What the task requires:
Every line with "string" in it should be copied from the data.

***** Input records *****

-- ==== Sys2Proof/Laws/Memory.lean ====
section
/-! SUPPORT. DBUF: read after write, the canonical form, and that every memory operation keeps it. -/

namespace Sys2Proof.Machine

/-- Every listed address lies below a bound. -/
def Memory.below (m : Memory) (n : Nat) : Prop := ∀ c ∈ m, c.1 < n

/-! ### One octet -/

theorem Memory.lookup_write_same (m : Memory) (a : Nat) (v : Byte) :
    Memory.lookup (Memory.write m a v) a = some v := by
  induction m with
  | nil => simp [Memory.write, Memory.lookup]
  | cons c m ih =>
    obtain ⟨c, o⟩ := c
    simp only [Memory.write]
    split
    · simp [Memory.lookup]
    · split
      · simp [Memory.lookup]
      · have : c ≠ a := fun h => by omega
        simp [Memory.lookup, this, ih]

theorem Memory.lookup_write_other (m : Memory) {a x : Nat} (v : Byte) (h : x ≠ a) :
    Memory.lookup (Memory.write m a v) x = Memory.lookup m x := by
  induction m with
  | nil => simp [Memory.write, Memory.lookup, h.symm]
  | cons c m ih =>
    obtain ⟨c, o⟩ := c
    simp only [Memory.write]
    split
    · simp [Memory.lookup, h.symm]
    · split
      · rename_i h2
        subst h2
        simp [Memory.lookup, h.symm]
      · simp [Memory.lookup, ih]

theorem Memory.mem_write {m : Memory} {a : Nat} {v : Byte} {c : Host.Cell} (h : c ∈ Memory.write m a v) :
    c = (a, v) ∨ c ∈ m := by
  induction m with
  | nil => simpa [Memory.write] using h
  | cons d m ih =>
    obtain ⟨d, o⟩ := d
    simp only [Memory.write] at h
    split at h
    · simpa using h
    · split at h
      · rcases List.mem_cons.mp h with h | h
        · exact .inl h
        · exact .inr (List.mem_cons_of_mem _ h)
      · rcases List.mem_cons.mp h with h | h
        · exact .inr (by simp [h])
        · rcases ih h with h | h
          · exact .inl h
          · exact .inr (List.mem_cons_of_mem _ h)

theorem Memory.write_rising {m : Memory} (h : (m.map Prod.fst).Pairwise (· < ·)) (a : Nat) (v : Byte) :
    ((Memory.write m a v).map Prod.fst).Pairwise (· < ·) := by
  induction m with
  | nil => simp [Memory.write]
  | cons c m ih =>
    obtain ⟨c, o⟩ := c
    simp only [List.map_cons, List.pairwise_cons] at h
    simp only [Memory.write]
    split
    · rename_i hac
      simp only [List.map_cons, List.pairwise_cons]
      refine ⟨?_, h⟩
      intro x hx
      rcases List.mem_cons.mp hx with rfl | hx
      · exact hac
      · exact lt_trans hac (h.1 x hx)
    · split
      · rename_i h2
        subst h2
        simpa using h
      · simp only [List.map_cons, List.pairwise_cons]
        refine ⟨?_, ih h.2⟩
        intro x hx
        obtain ⟨y, hy, rfl⟩ := List.mem_map.mp hx
        rcases Memory.mem_write hy with rfl | hy
        · show c < a
          omega
        · exact h.1 _ (List.mem_map_of_mem hy)

theorem Memory.wf_nil : Memory.wf [] := ⟨List.Pairwise.nil, by simp⟩

/-- Writing one octet keeps the canonical form. -/
theorem Memory.wf_write {m : Memory} (h : Memory.wf m) (a : Nat) (v : Byte) : Memory.wf (Memory.write m a v) :=
  ⟨Memory.write_rising h.1 a v, fun _ _ => by simp [Memory.unlisted]⟩

theorem Memory.below_write {m : Memory} {n a : Nat} (h : Memory.below m n) (ha : a < n) (v : Byte) :
    Memory.below (Memory.write m a v) n := by
  intro c hc
  rcases Memory.mem_write hc with rfl | hc
  · exact ha
  · exact h c hc

/-! ### A string of octets -/

/-- Writing a string of octets keeps the canonical form. -/
theorem Memory.wf_writeOctets {m : Memory} (h : Memory.wf m) (a : Nat) (v : Octets) :
    Memory.wf (Memory.writeOctets m a v) := by
  induction v generalizing m a with
  | nil => exact h
  | cons o v ih => exact ih (Memory.wf_write h a o) (a + 1)

theorem Memory.below_writeOctets {m : Memory} {n a : Nat} (h : Memory.below m n) (v : Octets)
    (ha : v = [] ∨ a + v.length ≤ n) : Memory.below (Memory.writeOctets m a v) n := by
  induction v generalizing m a with
  | nil => exact h
  | cons o v ih =>
    have ha' : a + (v.length + 1) ≤ n := by simpa using ha
    exact ih (Memory.below_write h (by omega) o) (.inr (by omega))

theorem Memory.lookup_writeOctets_outside (m : Memory) (a : Nat) (v : Octets) {x : Nat}
    (h : x < a ∨ a + v.length ≤ x) : Memory.lookup (Memory.writeOctets m a v) x = Memory.lookup m x := by
  induction v generalizing m a with
  | nil => rfl
  | cons o v ih =>
    simp only [List.length_cons] at h
    rw [Memory.writeOctets, ih _ _ (by omega), Memory.lookup_write_other _ _ (by omega)]

theorem Memory.lookup_writeOctets_inside (m : Memory) (a : Nat) (v : Octets) {i : Nat} (h : i < v.length) :
    Memory.lookup (Memory.writeOctets m a v) (a + i) = some v[i] := by
  induction v generalizing m a i with
  | nil => simp at h
  | cons o v ih =>
    rw [Memory.writeOctets]
    cases i with
    | zero =>
      rw [Memory.lookup_writeOctets_outside _ _ _ (by omega)]
      simpa using Memory.lookup_write_same m a o
    | succ i =>
      rw [show a + (i + 1) = a + 1 + i by omega, ih _ _ (by simpa using h)]
      rfl

/-- Equal memories are equal data: canonical lists with the same content are the same list. -/
theorem Memory.wf_ext {m m' : Memory} (h : Memory.wf m) (h' : Memory.wf m')
    (hl : ∀ a, Memory.lookup m a = Memory.lookup m' a) : m = m' := by
  have none_of_lt : ∀ (m : Memory) (a : Nat), (∀ c ∈ m, a < c.1) → Memory.lookup m a = none := by
    intro m a hm
    induction m with
    | nil => rfl
    | cons c m ih =>
      obtain ⟨c, o⟩ := c
      have hc : a < c := hm (c, o) (by simp)
      simp only [Memory.lookup, if_neg (show c ≠ a by omega)]
      exact ih fun d hd => hm d (by simp [hd])
  obtain ⟨h, -⟩ := h
  obtain ⟨h', -⟩ := h'
  induction m generalizing m' with
  | nil =>
    cases m' with
    | nil => rfl
    | cons c m' => obtain ⟨c, o⟩ := c; simpa [Memory.lookup] using hl c
  | cons c m ih =>
    obtain ⟨c, o⟩ := c
    cases m' with
    | nil => simpa [Memory.lookup] using hl c
    | cons d m' =>
      obtain ⟨d, p⟩ := d
      simp only [List.map_cons, List.pairwise_cons, List.mem_map, forall_exists_index, and_imp,
        forall_apply_eq_imp_iff₂] at h h'
      have hcd : c = d := by
        rcases Nat.lt_trichotomy c d with hlt | heq | hgt
        · have h1 := hl c
          rw [none_of_lt ((d, p) :: m') c ?_] at h1
          · simp [Memory.lookup] at h1
          · intro e he
            rcases List.mem_cons.mp he with rfl | he
            · exact hlt
            · exact lt_trans hlt (h'.1 e he)
        · exact heq
        · have h1 := hl d
          rw [none_of_lt ((c, o) :: m) d ?_] at h1
          · simp [Memory.lookup] at h1
          · intro e he
            rcases List.mem_cons.mp he with rfl | he
            · exact hgt
            · exact lt_trans hgt (h.1 e he)
      subst hcd
      have hop : o = p := by simpa [Memory.lookup] using hl c
      subst hop
      congr 1
      apply ih _ h.2 h'.2
      intro a
      by_cases hac : c = a
      · subst hac
        rw [none_of_lt m c h.1, none_of_lt m' c h'.1]
      · simpa [Memory.lookup, hac] using hl a

/-! ### DBUF as the commands and the host see it -/

theorem octet_memWrite_inside (P : Params) (s : State) (a : Nat) (v : Octets) {i : Nat} (h : i < v.length) :
    (memWrite s a v).octet P (a + i) = v[i] := by
  simp [State.octet, Memory.lookup_writeOctets_inside _ _ _ h]

theorem octet_memWrite_outside (P : Params) (s : State) (a : Nat) (v : Octets) {x : Nat}
    (h : x < a ∨ a + v.length ≤ x) : (memWrite s a v).octet P x = s.octet P x := by
  simp [State.octet, Memory.lookup_writeOctets_outside _ _ _ h]

@[simp] theorem memRead_length (P : Params) (s : State) (a n : Nat) : (memRead P s a n).length = n := by
  simp [memRead]

theorem memRead_getElem (P : Params) (s : State) (a n i : Nat) (h : i < (memRead P s a n).length) :
    (memRead P s a n)[i] = s.octet P (a + i) := by
  simp [memRead]

/-- What a command or the host writes is what it then reads. -/
theorem memRead_memWrite_same (P : Params) (s : State) (a : Nat) (v : Octets) :
    memRead P (memWrite s a v) a v.length = v := by
  apply List.ext_getElem
  · simp
  · intro i h1 h2
    rw [memRead_getElem, octet_memWrite_inside P s a v h2]

/-- A region apart from the octets written reads as before. -/
theorem memRead_memWrite_disjoint (P : Params) (s : State) (a : Nat) (v : Octets) (b n : Nat)
    (h : b + n ≤ a ∨ a + v.length ≤ b) : memRead P (memWrite s a v) b n = memRead P s b n := by
  apply List.ext_getElem
  · simp
  · intro i h1 h2
    simp only [memRead_length] at h1
    rw [memRead_getElem, memRead_getElem, octet_memWrite_outside P s a v (by omega)]

/-- Two states with the same listed octets, read under the same reset, have the same DBUF. -/
theorem octet_congr (P : Params) {s t : State} (hd : s.dbuf = t.dbuf) (he : s.epoch = t.epoch) (a : Nat) :
    s.octet P a = t.octet P a := by simp [State.octet, hd, he]

theorem memRead_congr (P : Params) {s t : State} (hd : s.dbuf = t.dbuf) (he : s.epoch = t.epoch) (a n : Nat) :
    memRead P s a n = memRead P t a n := by simp [memRead, octet_congr P hd he]

theorem reset_memory_wf : Memory.wf State.reset.dbuf := Memory.wf_nil

end Sys2Proof.Machine
end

*****

Answer to this problem:
/-! ### A string of octets -/
/-- Writing a string of octets keeps the canonical form. -/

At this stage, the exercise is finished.